:: ABOUT THIS EXERCISE ::
Every line of the data below is to be written out again exactly.

:: RECORDED DATA ::
*** Begin section ***
-- ==== Sys2Proof/Machine/KeySchedule.lean ====
section
/-! DEFINITION. key_schedule_expander: the pure expansion and the expander's one-cycle datapath (42_key_schedule.md). -/

namespace Sys2Proof.Machine

/-- The hardwired round constants K0 to K3 (10_state.md R39, 42_key_schedule.md R142). -/
def roundConstant (q : Fin 4) : Word :=
  match q with
  | 0 => 0x5A827999#32
  | 1 => 0x6ED9EBA1#32
  | 2 => 0x8F1BBCDC#32
  | 3 => 0xCA62C1D6#32

/-- The key word that raw word `t` repeats, `ik[t mod 4]` (42_key_schedule.md R141). -/
def keyWord (ik : Vector Word 4) (t : Nat) : Word := ik[t % 4]'(Nat.mod_lt t (by decide))

/-- The recurrence's rotation and taps: the raw words at t-3, t-8, t-14, t-16 (42_key_schedule.md R141). -/
def recur (w3 w8 w14 w16 : Word) : Word := rotl (w3 ^^^ w8 ^^^ w14 ^^^ w16) 1

/-- The raw key-schedule words: the key repeated to 16 words, then the recurrence over raw words (42_key_schedule.md R141).
R141 stops at word 79; the model's function goes on by the same recurrence (DESIGN CHOICE, log 19). -/
def raw (ik : Vector Word 4) : Nat → Word
  | 0 => keyWord ik 0
  | 1 => keyWord ik 1
  | 2 => keyWord ik 2
  | 3 => keyWord ik 3
  | 4 => keyWord ik 4
  | 5 => keyWord ik 5
  | 6 => keyWord ik 6
  | 7 => keyWord ik 7
  | 8 => keyWord ik 8
  | 9 => keyWord ik 9
  | 10 => keyWord ik 10
  | 11 => keyWord ik 11
  | 12 => keyWord ik 12
  | 13 => keyWord ik 13
  | 14 => keyWord ik 14
  | 15 => keyWord ik 15
  | n + 16 => recur (raw ik (n + 13)) (raw ik (n + 8)) (raw ik (n + 2)) (raw ik n)

/-- The expanded key: each raw word plus its quartile's constant (42_key_schedule.md R142). -/
def expand (ik : Vector Word 4) : Vector Word 80 :=
  Vector.ofFn fun t : Fin 80 => add32 (raw ik t.val) (roundConstant (quartile t))

/-- The raw word `r` the expander makes in the cycle of key word `t`, from the key or from the window's taps
(42_key_schedule.md R144). -/
def expanderWord (ik : Vector Word 4) (win : Vector Word 16) (t : Fin 80) : Word :=
  if t.val < 16 then keyWord ik t.val else recur win[13] win[8] win[2] win[0]

/-- The window after one expander step: shifted down, the new raw word on top (42_key_schedule.md R144). -/
def shiftWindow (win : Vector Word 16) (r : Word) : Vector Word 16 :=
  Vector.ofFn fun j : Fin 16 => if h : j.val + 1 < 16 then win[j.val + 1] else r

end Sys2Proof.Machine
end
*** End section ***
:: RESULT OF THE EXERCISE ::
-- ==== Sys2Proof/Machine/KeySchedule.lean ====
section
/-! DEFINITION. key_schedule_expander: the pure expansion and the expander's one-cycle datapath (42_key_schedule.md). -/

namespace Sys2Proof.Machine

/-- The hardwired round constants K0 to K3 (10_state.md R39, 42_key_schedule.md R142). -/
def roundConstant (q : Fin 4) : Word :=
  match q with
  | 0 => 0x5A827999#32
  | 1 => 0x6ED9EBA1#32
  | 2 => 0x8F1BBCDC#32
  | 3 => 0xCA62C1D6#32

/-- The key word that raw word `t` repeats, `ik[t mod 4]` (42_key_schedule.md R141). -/
def keyWord (ik : Vector Word 4) (t : Nat) : Word := ik[t % 4]'(Nat.mod_lt t (by decide))

/-- The recurrence's rotation and taps: the raw words at t-3, t-8, t-14, t-16 (42_key_schedule.md R141). -/
def recur (w3 w8 w14 w16 : Word) : Word := rotl (w3 ^^^ w8 ^^^ w14 ^^^ w16) 1

/-- The raw key-schedule words: the key repeated to 16 words, then the recurrence over raw words (42_key_schedule.md R141).
R141 stops at word 79; the model's function goes on by the same recurrence (DESIGN CHOICE, log 19). -/
def raw (ik : Vector Word 4) : Nat → Word
  | 0 => keyWord ik 0
  | 1 => keyWord ik 1
  | 2 => keyWord ik 2
  | 3 => keyWord ik 3
  | 4 => keyWord ik 4
  | 5 => keyWord ik 5
  | 6 => keyWord ik 6
  | 7 => keyWord ik 7
  | 8 => keyWord ik 8
  | 9 => keyWord ik 9
  | 10 => keyWord ik 10
  | 11 => keyWord ik 11
  | 12 => keyWord ik 12
  | 13 => keyWord ik 13
  | 14 => keyWord ik 14
  | 15 => keyWord ik 15
  | n + 16 => recur (raw ik (n + 13)) (raw ik (n + 8)) (raw ik (n + 2)) (raw ik n)

/-- The expanded key: each raw word plus its quartile's constant (42_key_schedule.md R142). -/
def expand (ik : Vector Word 4) : Vector Word 80 :=
  Vector.ofFn fun t : Fin 80 => add32 (raw ik t.val) (roundConstant (quartile t))

/-- The raw word `r` the expander makes in the cycle of key word `t`, from the key or from the window's taps
(42_key_schedule.md R144). -/
def expanderWord (ik : Vector Word 4) (win : Vector Word 16) (t : Fin 80) : Word :=
  if t.val < 16 then keyWord ik t.val else recur win[13] win[8] win[2] win[0]

/-- The window after one expander step: shifted down, the new raw word on top (42_key_schedule.md R144). -/
def shiftWindow (win : Vector Word 16) (r : Word) : Vector Word 16 :=
  Vector.ofFn fun j : Fin 16 => if h : j.val + 1 < 16 then win[j.val + 1] else r

end Sys2Proof.Machine
end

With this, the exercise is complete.